[Supplied data Boundary: Start]

-- ==== Sys2Proof/Safety.lean ====
section
/-! DEFINITION. The vocabulary of the claims: a run that completes, a port that is free to take a request, what a command
leaves alone, and the invariants every step keeps. -/

namespace Sys2Proof

/-- The block completes `k` steps from `s` with no fault and no refusal. -/
def completes (k : Nat) (s : Machine.State) : Prop := ∃ t, core.run k s = Host.Outcome.next t

namespace Machine

/-- R179: the port is EMPTY or HELD, so a request session on it is taken. -/
def PortFree (s : State) (p : PortId) : Prop := (s.port p).working = false

/-- The command is taken at port `p`, leaves `t` but for the reply, and is answered with `r`. -/
def Answers (i : Instr) (s : State) (p : PortId) (t : State) (r : Reply) : Prop := exec i s = .next (t.forming p r)

/-- What stands outside the records: the line time, the draft, the line-wide settings and the queue of commands. -/
def KeepsSettings (s t : State) : Prop :=
  t.lineTime = s.lineTime ∧ t.draft = s.draft ∧ t.guardGap = s.guardGap ∧ t.gasLimit = s.gasLimit ∧ t.mode = s.mode
    ∧ t.holdAt = s.holdAt ∧ t.grace = s.grace ∧ t.alarmDelay = s.alarmDelay ∧ t.pending = s.pending

/-- R9: the structural checks of a write of station `st` with class code `cls`, group, coordinate, supervised and rescue line. -/
def MapAgrees (s : State) (st : Nat) (cls : StationClass) (grp x : Nat) (sv : Bool) (rl : Option Nat) : Prop :=
  (∀ o, o < st → o ≤ 23 → (s.station o).configured = true →
    (∀ o', o < o' → o' < st → o' ≤ 23 → (s.station o').configured = false) → (s.station o).coordinate < x)
  ∧ (∀ o, st < o → o ≤ 23 → (s.station o).configured = true →
    (∀ o', st < o' → o' < o → (s.station o').configured = false) → x < (s.station o).coordinate)
  ∧ (∀ o, o ≤ 23 → o ≠ st → (s.station o).configured = true → (s.station o).group = grp → (s.station o).cls = cls)
  ∧ (cls = .strict → sv = true) ∧ (cls = .load ∨ cls = .unload → sv = false)
  ∧ (∀ l, rl = some l → cls = .strict
      ∧ ∀ o, o ≤ 23 → o ≠ st → (s.station o).configured = true → (s.station o).rescueLine ≠ some l)

/-- Every hanger record but one is as it was. -/
def KeepsOtherHangers (s t : State) (tag : Nat) : Prop := ∀ tag', tag' ≠ tag → t.hanger? tag' = s.hanger? tag'

/-- Every move but one is as it was. -/
def KeepsOtherMoves (s t : State) (id : Nat) : Prop := ∀ id', id' ≠ id → t.move? id' = s.move? id'

/-- Every slot but one is as it was. -/
def KeepsOtherSlots (s t : State) (r : SlotRef) : Prop := ∀ r', r' ≠ r → t.slotAt r' = s.slotAt r'

/-- Every slot but `r` is as it was, but for those RESERVED for a tag, which are FREE (R45, R51). -/
def ReleasesOtherSlots (s t : State) (tag : Nat) (r : SlotRef) : Prop :=
  ∀ r', r' ≠ r → t.slotAt r' = if (s.slotAt r').reservedFor tag = true then .free else s.slotAt r'

/-- The stations as they were but for their slots: every other field of every record is kept. -/
def KeepsStationFields (s t : State) : Prop := ∀ st, { t.station st with slots := (s.station st).slots } = s.station st

/-- R40: the run record with its newest entry, if open, closed at `now` with condition `c`. -/
def closedRun (h : Hanger) (now : LineTime) (c : Condition) : List RunEntry :=
  match h.run.getLast? with
  | some e =>
    if e.endTime = none then
      h.run.dropLast ++ [{ e with endTime := some now, actual := some h.imm.elapsed,
                                  reference := if h.imm.cls = some .strict then some (h.imm.progress / 1024) else none,
                                  condition := some c }]
    else h.run
  | none => h.run

/-- R42: the start order with a hanger put back before the first entry younger than it, or at the end. -/
def Rejoined (s : State) (h : Hanger) (order : List Nat) : Prop :=
  ∃ before after, s.startOrder = before ++ after ∧ order = before ++ h.tag :: after
    ∧ (∀ x ∈ before, ∀ e, s.hanger? x = some e → 1 ≤ (h.seq - e.seq).toNat ∧ (h.seq - e.seq).toNat ≤ 32767)
    ∧ (∀ x rest e, after = x :: rest → s.hanger? x = some e → ¬ (1 ≤ (h.seq - e.seq).toNat ∧ (h.seq - e.seq).toNat ≤ 32767))

/-! ### Notices -/

/-- A notice with a tag and a station alone. -/
def plainNotice (k : NoticeKind) (now : LineTime) (tag station : Option Nat) (code : Nat) : Notice :=
  { kind := k, time := now, tag := tag, station := station, move := none, codeA := code, codeB := 0, codeC := 0, codeD := 0 }

/-- R40: a port after the newest entry of a hanger's run record, if open, has closed with condition `c`: CONDITION joins its
queue when `c` is not ON-TIME. -/
def closedPort (q : Port) (h : Hanger) (now : LineTime) (c : Condition) : Port :=
  match h.run.getLast? with
  | some e =>
    if e.endTime = none ∧ c ≠ .onTime then q.push (plainNotice .condition now (some h.tag) (some e.station) c.code) else q
  | none => q

/-- R110: the WORK notice that names a move. -/
def workNotice (now : LineTime) (m : Move) : Notice :=
  { kind := .work, time := now, tag := m.tag, station := match m.source with | .slot r => some r.station | .point _ => none,
    move := some m.id, codeA := 0, codeB := 0, codeC := 0, codeD := 0 }

/-- R110: a port after a WORK notice for it: one that stands unread keeps its place and no second is queued. -/
def worked (q : Port) (n : Notice) : Port := if ∀ x ∈ q.queue, x.kind ≠ .work then q.push n else q

/-- R134: the port of gantry `g` after the notice for entering READY: WORK for the first READY move in the walk order of `w` that
it can serve. -/
def offeredWork (w : State) (g : GantryId) (q : Port) : Port :=
  match w.walkOrder.find? (fun x => x.state == .ready && w.canServe g x) with
  | some x => worked q (workNotice w.lineTime x)
  | none => q

/-- R110: in the event that leads from `s` to `t`, move `m` becomes READY: the port of each READY gantry that can serve it, and
no other gantry's, is sent its WORK notice (a BUSY gantry is sent none: log 38). -/
def WorkPosted (s t : State) (m : Move) : Prop :=
  ∀ g : GantryId, t.port g.port =
    if (t.gantry g).link = .ready ∧ t.canServe g m = true then worked (s.port g.port) (workNotice s.lineTime m)
    else s.port g.port

/-- R106, R110: a move created READY is made known by R110, and one created WAITING to no gantry. -/
def MadeKnown (s t : State) (m : Move) : Prop :=
  (m.state = .ready → WorkPosted s t m) ∧ (m.state ≠ .ready → ∀ g : GantryId, t.port g.port = s.port g.port)

/-! ### Gas channels and rates -/

/-- R155: a change between empty and occupied at a station is told to its channel: PAUSED, a burst falls due at once and the
accumulator starts from 0; HELD, the next due becomes the line time; WAITING or DEFERRED, an emptied station pauses it. -/
def OccupancyTold (s t : State) (st : Nat) : Prop :=
  ((s.station st).gasChannel = none → t.channels = s.channels)
  ∧ ∀ n, (s.station st).gasChannel = some n → n ≤ 7 → ∃ c first : Channel,
    c = s.channel n ∧ first = Channel.schedule { c with empty := false, accumulator := 0 } s.lineTime
    ∧ (∀ o, o ≠ n → t.channel o = s.channel o)
    ∧ (((s.station st).occupiedCount = 0 ↔ (t.station st).occupiedCount = 0) → t.channel n = c)
    ∧ ((s.station st).occupiedCount = 0 → 0 < (t.station st).occupiedCount → t.channel n =
      match c.state with
      | .paused =>
        if s.gasInUse < s.gasLimit then
          { first with state := .bursting, burstEnd := some (s.lineTime + BitVec.ofNat 32 c.length), deferredDue := none
                       bursts := min 65535 (c.bursts + 1) }
        else { first with state := .deferred, deferredDue := some s.lineTime }
      | .held => { c with empty := false, accumulator := 0, nextDue := some s.lineTime }
      | _ => { c with empty := false })
    ∧ (0 < (s.station st).occupiedCount → (t.station st).occupiedCount = 0 → t.channel n =
      match c.state with
      | .waiting => { c with empty := true, state := .paused, nextDue := none }
      | .deferred => { c with empty := true, state := .paused, nextDue := none, deferredDue := none }
      | _ => { c with empty := true })

/-! ### Gas holds -/

/-- The channel with one hold cause standing or not (R160). -/
def causeSet (c : Channel) (k : HoldCause) (b : Bool) : Channel :=
  match k with
  | .supervisor => { c with holdSupervisor := b }
  | .trip => { c with holdTrip := b }
  | .rescue => { c with holdRescue := b }

/-- R160: no hold cause stands. -/
def NoCause (c : Channel) : Prop := c.holdSupervisor = false ∧ c.holdTrip = false ∧ c.holdRescue = false

/-- R160, R158: cause `k` is set on channel `n`: an OFF channel or one held already keeps its state; another becomes HELD, and the
valve of a BURSTING one goes to the DEFERRED channel with the earliest deferred due, ties to the lower number. -/
def HoldSet (s t : State) (n : Nat) (k : HoldCause) : Prop :=
  ∃ c : Channel, c = causeSet (s.channel n) k true
  ∧ ((c.state = .off ∨ ¬ NoCause (s.channel n)) → t.channels = s.channels.setIfInBounds n c)
  ∧ (c.state ≠ .off → NoCause (s.channel n) → (c.state ≠ .bursting ∨ ∀ m, m ≤ 7 → (s.channel m).state ≠ .deferred) →
    t.channels = s.channels.setIfInBounds n { c with state := .held, burstEnd := none, deferredDue := none })
  ∧ (∀ m d, c.state = .bursting → NoCause (s.channel n) → m ≤ 7 → (s.channel m).state = .deferred →
    (s.channel m).deferredDue = some d →
    (∀ o e, o ≤ 7 → o ≠ m → (s.channel o).state = .deferred → (s.channel o).deferredDue = some e →
      earlier d e = true ∨ (d = e ∧ m < o)) →
    t.channels = (s.channels.setIfInBounds n { c with state := .held, burstEnd := none, deferredDue := none }).setIfInBounds m
      { s.channel m with state := .bursting, burstEnd := some (s.lineTime + BitVec.ofNat 32 (s.channel m).length)
                         deferredDue := none, bursts := min 65535 ((s.channel m).bursts + 1) })

/-- R160, R161: cause `k` ends on channel `n`: a HELD channel with no cause left is PAUSED when its station is empty, and else
WAITING, scheduled on from its next due until that is later than the line time. -/
def HoldEnded (s t : State) (n : Nat) (k : HoldCause) : Prop :=
  ∃ c : Channel, c = causeSet (s.channel n) k false
  ∧ ((c.state ≠ .held ∨ ¬ NoCause c) → t.channels = s.channels.setIfInBounds n c)
  ∧ (c.state = .held → NoCause c → c.empty = true →
    t.channels = s.channels.setIfInBounds n { c with state := .paused, nextDue := none })
  ∧ (c.state = .held → NoCause c → c.empty = false → 1 ≤ c.interval → c.interval ≤ 6000 →
    ∃ (j : Nat) (f : Nat → Channel), f 0 = c
    ∧ (∀ i, i < j → ∃ d, (f i).nextDue = some d ∧ reached s.lineTime d = true ∧ f (i + 1) = (f i).schedule d)
    ∧ (∀ d, (f j).nextDue = some d → reached s.lineTime d = false)
    ∧ t.channels = s.channels.setIfInBounds n { f j with state := .waiting })

/-- R93, R171: cause `k` is set on the channel of station `st`, when its Gas channel field names one. -/
def StationHeld (s t : State) (st : Nat) (k : HoldCause) : Prop :=
  ((s.station st).gasChannel = none → t.channels = s.channels)
  ∧ ∀ n, (s.station st).gasChannel = some n → n ≤ 7 → HoldSet s t n k

/-- R95, R175: cause `k` ends on the channel of station `st`, when its Gas channel field names one. -/
def StationReleased (s t : State) (st : Nat) (k : HoldCause) : Prop :=
  ((s.station st).gasChannel = none → t.channels = s.channels)
  ∧ ∀ n, (s.station st).gasChannel = some n → n ≤ 7 → HoldEnded s t n k

/-- R73: the immersion of a STRICT station whose count runs. -/
def Immersion.RunsIn (i : Immersion) (st : Nat) : Prop := i.counting = true ∧ i.cls = some .strict ∧ i.station = st

/-- R72, R78: an immersion whose predictions and armed compare point have been remade with a rate and a grace: a crossed edge
keeps its crossing time. -/
def remadeImmersion (i : Immersion) (now : LineTime) (rate grace : Nat) : Immersion :=
  { i with
    predOpening := match i.crossOpening with | some x => x | none => predict now i.opening i.progress rate
    predTarget := match i.crossTarget with | some x => x | none => predict now i.effective i.progress rate
    predClosing := match i.crossClosing with | some x => x | none => predict now i.closing i.progress rate
    compare := i.compare.map (fun _ =>
      (match i.crossClosing with | some x => x | none => predict now i.closing i.progress rate) + BitVec.ofNat 32 grace) }

/-- R74 to R76: a STEP or EXIT move fed by an immersion: its times, and its state while it is not granted. -/
def fedMove (m : Move) (i : Immersion) (now : LineTime) (allowance : Nat) : Move :=
  { m.timed i now allowance with
    state := if m.state = .granted then .granted
      else if reached now (m.timed i now allowance).ready = true then .ready else .waiting }

/-! ### The grant tests (R113 to R122) -/

/-- R96: station `st` accepts lowering. -/
def LoweringAccepted (s : State) (st : Nat) : Prop :=
  ((s.station st).supervised = true → ∃ b, s.bath? st = some b ∧ (b.readiness = .ready ∨ b.readiness = .drift) ∧ b.debt = 0)
  ∧ ∀ l, (s.station st).rescueLine = some l → (s.line l).asserted = false

/-- R104: the From slot of the move lies in a STRICT station. -/
def StrictExit (s : State) (m : Move) : Prop := ∃ r : SlotRef, m.source = .slot r ∧ (s.station r.station).cls = .strict

/-- R114: the line mode permits the move. -/
def ModePermits (s : State) (m : Move) : Prop :=
  s.mode = .run ∨ (s.mode = .drain ∧ m.kind ≠ .entry) ∨ (s.mode = .hold ∧ (StrictExit s m ∨ m.kind = .yielding))

/-- R122, R29: the hanger is unbound and its recipe is not startable. -/
def HeldByRecipe (s : State) (h : Hanger) : Prop :=
  h.bound = false
    ∧ ((s.recipe h.recipe).active = [] ∨ (s.recipe h.recipe).valid = false ∨ (s.recipe h.recipe).staged ≠ none)

/-- R122: the move is no ENTRY move, or that of the first hanger in the start order that its recipe does not hold. -/
def GatePermits (s : State) (m : Move) : Prop :=
  m.kind = .entry → ∃ tag h before after, m.tag = some tag ∧ s.hanger? tag = some h ∧ ¬ HeldByRecipe s h
    ∧ s.startOrder = before ++ tag :: after ∧ ∀ x ∈ before, ∀ e, s.hanger? x = some e → HeldByRecipe s e

/-- R115: the station index lies in the gantry's reach. -/
def InReach (s : State) (g : GantryId) (st : Nat) : Prop := (s.gantry g).reachLow ≤ st ∧ st ≤ (s.gantry g).reachHigh

/-- R115: the reach holds the From station and, when the To is fixed, the To station. -/
def ReachPermits (s : State) (g : GantryId) (m : Move) : Prop :=
  (∃ r, m.source = .slot r ∧ InReach s g r.station) ∧ ∀ d, m.dest = some (.slot d) → InReach s g d.station

/-- R20: the following target of step `k` of a version. -/
def IsFollowing (v : List RecipeStep) (k : Nat) (x : Target) : Prop :=
  match x with
  | .step j group => j = k + 1 ∧ ∃ f, v[j]? = some f ∧ f.group = group
  | .exit => k + 1 = v.length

[Supplied data Boundary: End]

**About this task:** Looking at the entries above, count each line in which the word "becomes" occurs, then give the total and nothing further.

**Result of this task:** 3